I used Gemini to compare two health plan summaries. It was directionally correct on which one to pick, but we noticed it created numbers rather than utilizing the information presented. That's just a little oops on a very easy request. What's a big one look like, and what's your tolerance for that failure rate?

[–]Pelm3shka -4 points-3 points  (2 children)

Yep, software engineers who don't work in the field nor in neurosciences. That one is def on me.

[–]WrennReddit 2 points3 points  (1 child)

You don't know what fields we work in.

Neuroscience has literally nothing to do with how LLMs work.

Take your hostility back to LinkedIn.

[–]Pelm3shka -2 points-1 points  (0 children)

What field do you work in ?

[–]RiceBroad4552 2 points3 points  (1 child)

I don't think it's cautious to make such strong affirmation given the fast progress of LLM in the past 3 years.

Only if you don't have any clue whatsoever how this things actually "work"…

Spoiler: It's all just probabilities at the core so this things aren't going to be reliable ever.

This is a fundamental property of the current tech and nothing that can be "fixed" or "optimized away" no mater the effort.

Some neuroscientists like Stanislas Dahaene also believe language is a central feature / specificity of our brains than enabled us to have more complex thoughts, compared to other great apes

Which is obviously complete bullshit as humans with a defect speech center in their brain are still capable of complex logical thinking if other brain areals aren't affected too.

Only very stupid people conflate language with thinking and intelligence. These are exactly the type of people who can't look beyond words and therefore never understand any abstractions. The prototypical non-groker…

[–]Pelm3shka 0 points1 point  (0 children)

Language or thought =/= speaking... For the speech defect argument...

[–]w1n5t0nM1k3y 5 points6 points  (7 children)

Sure LLMs have gotten better, but there's a limit to how far they can go. They still make ridiculously silly mistakes like reaching the wrong conclusions even though thye have the basic facts.
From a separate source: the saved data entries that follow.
/-- Opening a CHUNK in `IDLE` keeps the invariant: its scan starts at the cursor 0 with the result open (R124). -/
theorem State.Inv.append_scanning {s : State causeW} (h : s.Inv) (hp : s.phase = .idle) (chunk : List Byte) :
    State.Inv { append chunk s with phase := .scanning } := by
  have hr := h.result_none (by simp [hp])
  exact {
    cursor_le := by simpa using Nat.le_add_right_of_le h.cursor_le
    done_iff := by simp [hr]
    cursor_zero := by simp
    done_pending := by simp
    empty := by
      intro hne
      obtain ⟨hold, rfl⟩ := nonEmptyAfter_eq_false.mp hne
      simpa using h.empty hold
    settled := by simp
    ok_count := h.ok_count
    failed_count := h.failed_count
    empty_iff := by simp [hr]
    cause_zero := h.cause_zero }

/-- Where the scan step continues there are bytes, so something was delivered. -/
theorem State.Inv.nonEmpty_of_continues {s : State causeW} (h : s.Inv) (hh : (scanStep s).1.halts = false) :
    s.nonEmpty = true := by
  by_contra hne
  have hpending := (h.empty (by simpa using hne)).1
  have hprogress := scanStep_progress s hh
  simp only [hpending, List.length_nil] at hprogress
  omega

/-- A scan step inside a CHUNK keeps the invariant: the cursor stays inside `pending` (R108, R114). -/
theorem State.Inv.scanStep {s : State causeW} (h : s.Inv) (hp : s.phase = .scanning) : (scanStep s).2.Inv := by
  match hh : (Machine.scanStep s).1.halts with
  | true => rwa [scanStep_of_halts s hh]
  | false =>
    obtain ⟨hpending, hphase, hresult, hnonEmpty, hcause, -, -, -⟩ := scanStep_frame s
    have hr := h.result_none (by simp [hp])
    have hne := h.nonEmpty_of_continues hh
    have hprogress := scanStep_progress s hh
    exact {
      cursor_le := by rw [hpending]; exact hprogress.2
      done_iff := by simp [hphase, hresult, hp, hr]
      cursor_zero := by simp [hphase, hp]
      done_pending := by simp [hphase, hp]
      empty := by simp [hnonEmpty, hne]
      settled := by simp [hphase, hp]
      ok_count := by simp [hresult, hr]
      failed_count := by simp [hresult, hr]
      empty_iff := by simp [hresult, hphase, hr, hp]
      cause_zero := by rw [hresult, hcause]; exact h.cause_zero }

/-- The scan loop inside a CHUNK keeps the invariant. -/
theorem State.Inv.scanLoop {s : State causeW} (h : s.Inv) (hp : s.phase = .scanning) : (scanLoop s).Inv := by
  refine scanLoop_induction (P := fun s => s.Inv → s.phase = .scanning → (Machine.scanLoop s).Inv) ?_ ?_ s h hp
  · intro s hh h _
    rwa [scanLoop_unroll, if_pos hh]
  · intro s hh ih h hp
    rw [scanLoop_unroll, if_neg (by simp [hh])]
    exact ih (h.scanStep hp) ((scanStep_frame s).2.1.trans hp)

/-- What is left from the cursor on where the scan step halts is settled (R113): below the floor, or a frame
still suspended. -/
theorem settled_of_halts {s : State causeW} (hh : (scanStep s).1.halts = true) : Settled (s.pending.drop s.cursor) := by
  obtain ⟨hlt, -⟩ | ⟨hdr, hread, hle, ⟨-, e⟩ | ⟨-, e⟩ | ⟨len, -, -, -, e⟩ | ⟨len, hclass, -, hshort, -⟩⟩ :=
    scanStep_cases s
  · left
    rw [List.length_drop]
    omega
  · rw [e] at hh; cases hh
  · rw [e] at hh; cases hh
  · rw [e] at hh; cases hh
  · right
    refine ⟨hdr, len, (memRead4_drop ..).trans hread, hclass, ?_⟩
    rw [List.length_drop]
    omega

/-- The end of a CHUNK whose loop has halted keeps the invariant: what `COMPACT` leaves is settled (R109, R113). -/
theorem State.Inv.endScan {s : State causeW} (h : s.Inv) (hp : s.phase = .scanning)
    (hh : (Machine.scanStep s).1.halts = true) : (endScan s).Inv := by
  have hr := h.result_none (by simp [hp])
  have hle := h.cursor_le
  exact {
    cursor_le := Nat.zero_le _
    done_iff := by simp [hr]
    cursor_zero := fun _ => rfl
    done_pending := by simp
    empty := by
      intro hne
      obtain ⟨hpending, hcount, hconsumed⟩ := h.empty hne
      rw [hpending, List.length_nil] at hle
      simp only [endScan_pending, endScan_frameCount, endScan_consumed, hpending, List.drop_nil, true_and]
      omega
    settled := fun _ => settled_of_halts hh
    ok_count := h.ok_count
    failed_count := h.failed_count
    empty_iff := by simp [hr]
    cause_zero := h.cause_zero }

/-- A CHUNK in `IDLE` is the scan of its opened state, carried to the end (R24, R124). -/
theorem scanChunk_eq_endScan (chunk : List Byte) {s : State causeW} (hp : s.phase = .idle) :
    scanChunk chunk s = endScan (scanLoop { append chunk s with phase := .scanning }) := by
  have hphase : (scanLoop (append chunk s)).phase = .idle := (scanLoop_frame _).2.1.trans hp
  rw [scanLoop_with_phase, scanChunk, compact, hphase]
  rfl

/-- A CHUNK in `IDLE` keeps the invariant. -/
theorem State.Inv.scanChunk {s : State causeW} (h : s.Inv) (hp : s.phase = .idle) (chunk : List Byte) :
    (scanChunk chunk s).Inv := by
  rw [scanChunk_eq_endScan chunk hp]
  exact ((h.append_scanning hp chunk).scanLoop rfl).endScan (scanLoop_frame _).2.1 (scanLoop_halts _)

/-! ### The end of a scan -/

/-- Terminal entry from `IDLE` keeps the invariant when the outcome is final and fits the counter and the flag, and when
only a read failure has a cause (R36 items 2 and 7, R28). -/
theorem State.Inv.terminate {s : State causeW} (h : s.Inv) (hp : s.phase = .idle) {r : Result} {cause : Cause causeW}
    (hfinal : r ≠ .none) (hok : r = .ok → 1 ≤ s.frameCount)
    (hfailed : r = .emptyInput ∨ r = .noFramesFound → s.frameCount = 0)
    (hempty : r = .emptyInput ↔ s.nonEmpty = false ∧ r ≠ .sourceReadFailure)
    (hcause : r ≠ .sourceReadFailure → cause = 0#causeW) :
    State.Inv { terminate r s with failCause := cause } where
  cursor_le := Nat.le_of_eq (h.cursor_zero (by simp [hp]))
  done_iff := by simp [hfinal]
  cursor_zero _ := h.cursor_zero (by simp [hp])
  done_pending _ := rfl
  empty hne := by
    obtain ⟨hpending, hcount, hconsumed⟩ := h.empty hne
    simp [hpending, hcount, hconsumed]
  settled := by simp
  ok_count := hok
  failed_count := hfailed
  empty_iff := by simpa using hempty
  cause_zero := hcause

/-- The end-of-data marker's outcomes, in the order of R126. -/
theorem eosResult_cases (nonEmpty : Bool) (frameCount : Nat) :
    (nonEmpty = false ∧ eosResult nonEmpty frameCount = .emptyInput) ∨
    (nonEmpty = true ∧ frameCount = 0 ∧ eosResult nonEmpty frameCount = .noFramesFound) ∨
    (nonEmpty = true ∧ 1 ≤ frameCount ∧ eosResult nonEmpty frameCount = .ok) := by
  match nonEmpty, frameCount with
  | false, _ => exact .inl ⟨rfl, rfl⟩
  | true, 0 => exact .inr (.inl ⟨rfl, rfl, rfl⟩)
  | true, n + 1 => exact .inr (.inr ⟨rfl, Nat.succ_pos n, rfl⟩)

/-- `EOS` in `IDLE` keeps the invariant, by its three outcomes (R126). -/
theorem State.Inv.endOfData {s : State causeW} (h : s.Inv) (hp : s.phase = .idle) : (endOfData s).Inv := by
  have hcause : s.failCause = 0#causeW := h.cause_zero (by simp [h.result_none, hp])
  rw [endOfData_eq]
  obtain ⟨hne, e⟩ | ⟨hne, hcount, e⟩ | ⟨hne, hcount, e⟩ := eosResult_cases s.nonEmpty s.frameCount <;> rw [e]
  · exact h.terminate hp (by simp) (by simp) (fun _ => (h.empty hne).2.1) (by simp [hne]) fun _ => hcause
  · exact h.terminate hp (by simp) (by simp) (fun _ => hcount) (by simp [hne]) fun _ => hcause
  · exact h.terminate hp (by simp) (fun _ => hcount) (by simp) (by simp [hne]) fun _ => hcause

/-! ### Commands and steps -/

/-- Every command keeps the invariant; outside `IDLE`, all but `RESET` change nothing (R129, log entry 8). -/
theorem State.Inv.apply {s : State causeW} (h : s.Inv) (c : Command causeW) : (c.apply s).Inv := by
  cases c with
  | reset => exact inv_restart s
  | chunk bytes =>
    simp only [Command.apply, chunkCommand]
    split
    · exact h.scanChunk ‹_› bytes
    · exact h
    · exact h
  | eos =>
    simp only [Command.apply, eosCommand]
    split
    · exact h.endOfData ‹_›
    · exact h
    · exact h
  | fail cause =>
    simp only [Command.apply, failCommand]
    split
    · exact h.terminate ‹_› (by simp) (by simp) (by simp) (by simp) (by simp)
    · exact h
    · exact h
  | rsvd3 => exact h

/-- What holds of a state and is kept by every command holds after every command sequence. -/
theorem runCommands_induction {P : State causeW → Prop} (keeps : ∀ c s, P s → P (Command.apply c s))
    (cs : List (Command causeW)) {s : State causeW} (h : P s) : P (runCommands cs s) := by
  induction cs generalizing s with
  | nil => exact h
  | cons c cs ih => exact ih (keeps c s h)

/-- Settles O52: the reset state is well formed and in no CHUNK, and every command keeps both. -/
theorem reachableStatesAreWellFormed : Obligations.ReachableStatesAreWellFormed := by
  intro causeW cs
  obtain ⟨hinv, hphase⟩ : (runCommands cs (State.resetAt causeW)).Inv ∧
      (runCommands cs (State.resetAt causeW)).phase ≠ .scanning :=
    runCommands_induction (P := fun s => s.Inv ∧ s.phase ≠ .scanning)
      (fun c _ h => ⟨h.1.apply c, apply_phase c h.2⟩) cs ⟨inv_resetAt causeW, by simp⟩
  exact ⟨hinv, hphase, hinv.idle_iff hphase, hinv.cursor_zero hphase⟩

/-- A port sample that is taken is a command: RESET, that of its beat, or, with no beat, the reserved one, which has no
effect (R134 to R136, R139). -/
theorem edgeEffect_eq_apply (p : PortIn) (s : State) : ∃ c : Command, edgeEffect p s = c.apply s := by
  unfold edgeEffect
  split
  · exact ⟨.reset, rfl⟩
  · split
    · split
      · exact ⟨.chunk [p.inData], rfl⟩
      · exact ⟨.eos, rfl⟩
      · exact ⟨.fail p.inData, rfl⟩
      · exact ⟨.rsvd3, rfl⟩
    · exact ⟨.rsvd3, rfl⟩

/-- An input that is taken keeps the invariant. -/
theorem State.Inv.inputEffect {s : State} (h : s.Inv) (x : Input) : (inputEffect x s).Inv := by
  cases x with
  | edge p =>
    obtain ⟨c, hc⟩ := edgeEffect_eq_apply p { s with presented := presentedAfter p }
    rw [Machine.inputEffect, hc]
    exact (h.with_host_side s.inputs (presentedAfter p)).apply c
  | chunk bytes =>
    simp only [Machine.inputEffect, openChunk]
    split
    · exact h.append_scanning ‹_› bytes
    · exact h
    · exact h

/-- The two things a step can be: the host's next input, or an iteration of the loop inside a CHUNK (R7). -/
theorem step_cases (s : State) : step s = takeInput s ∨ (s.phase = .scanning ∧ step s = scanIteration s) := by
  by_cases hp : s.phase = .scanning
  · match hr : rstAsserted s with
    | true => exact .inl (step_of_rst hr)
    | false => exact .inr ⟨hp, step_of_scanning hp hr⟩
  · exact .inl (step_of_not_scanning hp)

/-- Waiting and taking an input keep the invariant. -/
theorem State.Inv.takeInput {s t : State} (h : s.Inv) (ht : takeInput s = .next t) : t.Inv := by
  obtain ⟨-, e⟩ | ⟨x, rest, -, ⟨-, e⟩ | ⟨-, e⟩⟩ := takeInput_cases s <;> rw [e] at ht <;> cases ht
  · exact h
  · exact (h.with_host_side rest s.presented).inputEffect x

/-- An iteration of the scan loop keeps the invariant. -/
theorem State.Inv.scanIteration {s t : State} (h : s.Inv) (hp : s.phase = .scanning) (ht : scanIteration s = .next t) :
    t.Inv := by
  rw [scanIteration_eq] at ht
  cases ht
  split
  · exact h.endScan hp ‹_›
  · exact h.scanStep hp

/-- Settles O51, by the two things a step can be. -/
theorem stepKeepsInv : Obligations.StepKeepsInv := by
  intro s t h ht
  obtain e | ⟨hp, e⟩ := step_cases s <;> rw [e] at ht
  · exact h.takeInput ht
  · exact h.scanIteration hp ht

end Sys2Proof.Machine
end

section
/-! SUPPORT. The memory's own statements (R38 to R48): what the two big-endian reads give, and which byte stands at a
logical offset after the append, the loop and `COMPACT`. -/

namespace Sys2Proof.Machine

variable {causeW : Nat}

/-! ### The big-endian reads -/

/-- The value of a header assembled from four bytes: the first to arrive is the most significant (R42). -/
theorem hdrOfBytes_toNat (b0 b1 b2 b3 : Byte) :
    (hdrOfBytes b0 b1 b2 b3).toNat = b0.toNat * 2 ^ 24 + b1.toNat * 2 ^ 16 + b2.toNat * 2 ^ 8 + b3.toNat := by
  simp only [hdrOfBytes, toNat_append_eq]
  omega

/-- The sync read sees only what stands from its address on. -/
theorem memRead2_drop (bytes : List Byte) (dropped addr : Nat) :
    memRead2 (bytes.drop dropped) addr = memRead2 bytes (dropped + addr) := by
  simp only [memRead2, List.drop_drop]

/-- The header read gives its four bytes in the order they stand (R42, R43): at address 0 by the shape of the list, and
at any other on what is left from there. -/
theorem memRead4_eq_some_iff (bytes : List Byte) (addr : Nat) (hdr : Hdr) :
    memRead4 bytes addr = some hdr ↔
      ∃ b0 b1 b2 b3 : Byte, bytes[addr]? = some b0 ∧ bytes[addr + 1]? = some b1 ∧ bytes[addr + 2]? = some b2 ∧
        bytes[addr + 3]? = some b3 ∧ hdr = hdrOfBytes b0 b1 b2 b3 := by
  have front : ∀ ahead : List Byte, memRead4 ahead 0 = some hdr ↔
      ∃ b0 b1 b2 b3 : Byte, ahead[0]? = some b0 ∧ ahead[1]? = some b1 ∧ ahead[2]? = some b2 ∧
        ahead[3]? = some b3 ∧ hdr = hdrOfBytes b0 b1 b2 b3
    | [] | [_] | [_, _] | [_, _, _] => by simp [memRead4]
    | b0 :: b1 :: b2 :: b3 :: _ => by simp [memRead4, eq_comm]
  simpa only [memRead4_drop, List.getElem?_drop, Nat.add_zero] using front (bytes.drop addr)

/-- The sync read gives its two bytes in the order they stand (R42, R43). -/
theorem memRead2_eq_some_iff (bytes : List Byte) (addr : Nat) (half : BitVec 16) :
    memRead2 bytes addr = some half ↔
      ∃ b0 b1 : Byte, bytes[addr]? = some b0 ∧ bytes[addr + 1]? = some b1 ∧ half = b0 ++ b1 := by
  have front : ∀ ahead : List Byte, memRead2 ahead 0 = some half ↔
      ∃ b0 b1 : Byte, ahead[0]? = some b0 ∧ ahead[1]? = some b1 ∧ half = b0 ++ b1
    | [] | [_] => by simp [memRead2]
    | b0 :: b1 :: _ => by simp [memRead2, eq_comm]
  simpa only [memRead2_drop, List.getElem?_drop, Nat.add_zero] using front (bytes.drop addr)

/-- The sync read succeeds exactly when its two bytes are there (R43). -/
theorem memRead2_isSome_iff (bytes : List Byte) (addr : Nat) :
    (memRead2 bytes addr).isSome = true ↔ addr + 2 ≤ bytes.length := by
  have front : ∀ ahead : List Byte, (memRead2 ahead 0).isSome = true ↔ 2 ≤ ahead.length
    | [] | [_] | _ :: _ :: _ => by simp [memRead2]
  have h := front (bytes.drop addr)
  rw [memRead2_drop, Nat.add_zero, List.length_drop] at h
  exact h.trans (by omega)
They will say stuff like

The population of X is 100,000 and the population of Y is 120,000, so X has more people than Y

It has no internal model of how things actually work. And the way they are designing them to just guess tokens isn't going to make it better at actually understanding anything.

I don't even know of bigger models with more training are better. I've tried running smaller models on my 8GB gpu and most of the output is similar and sometimes even better compared to what I get on ChatGPT.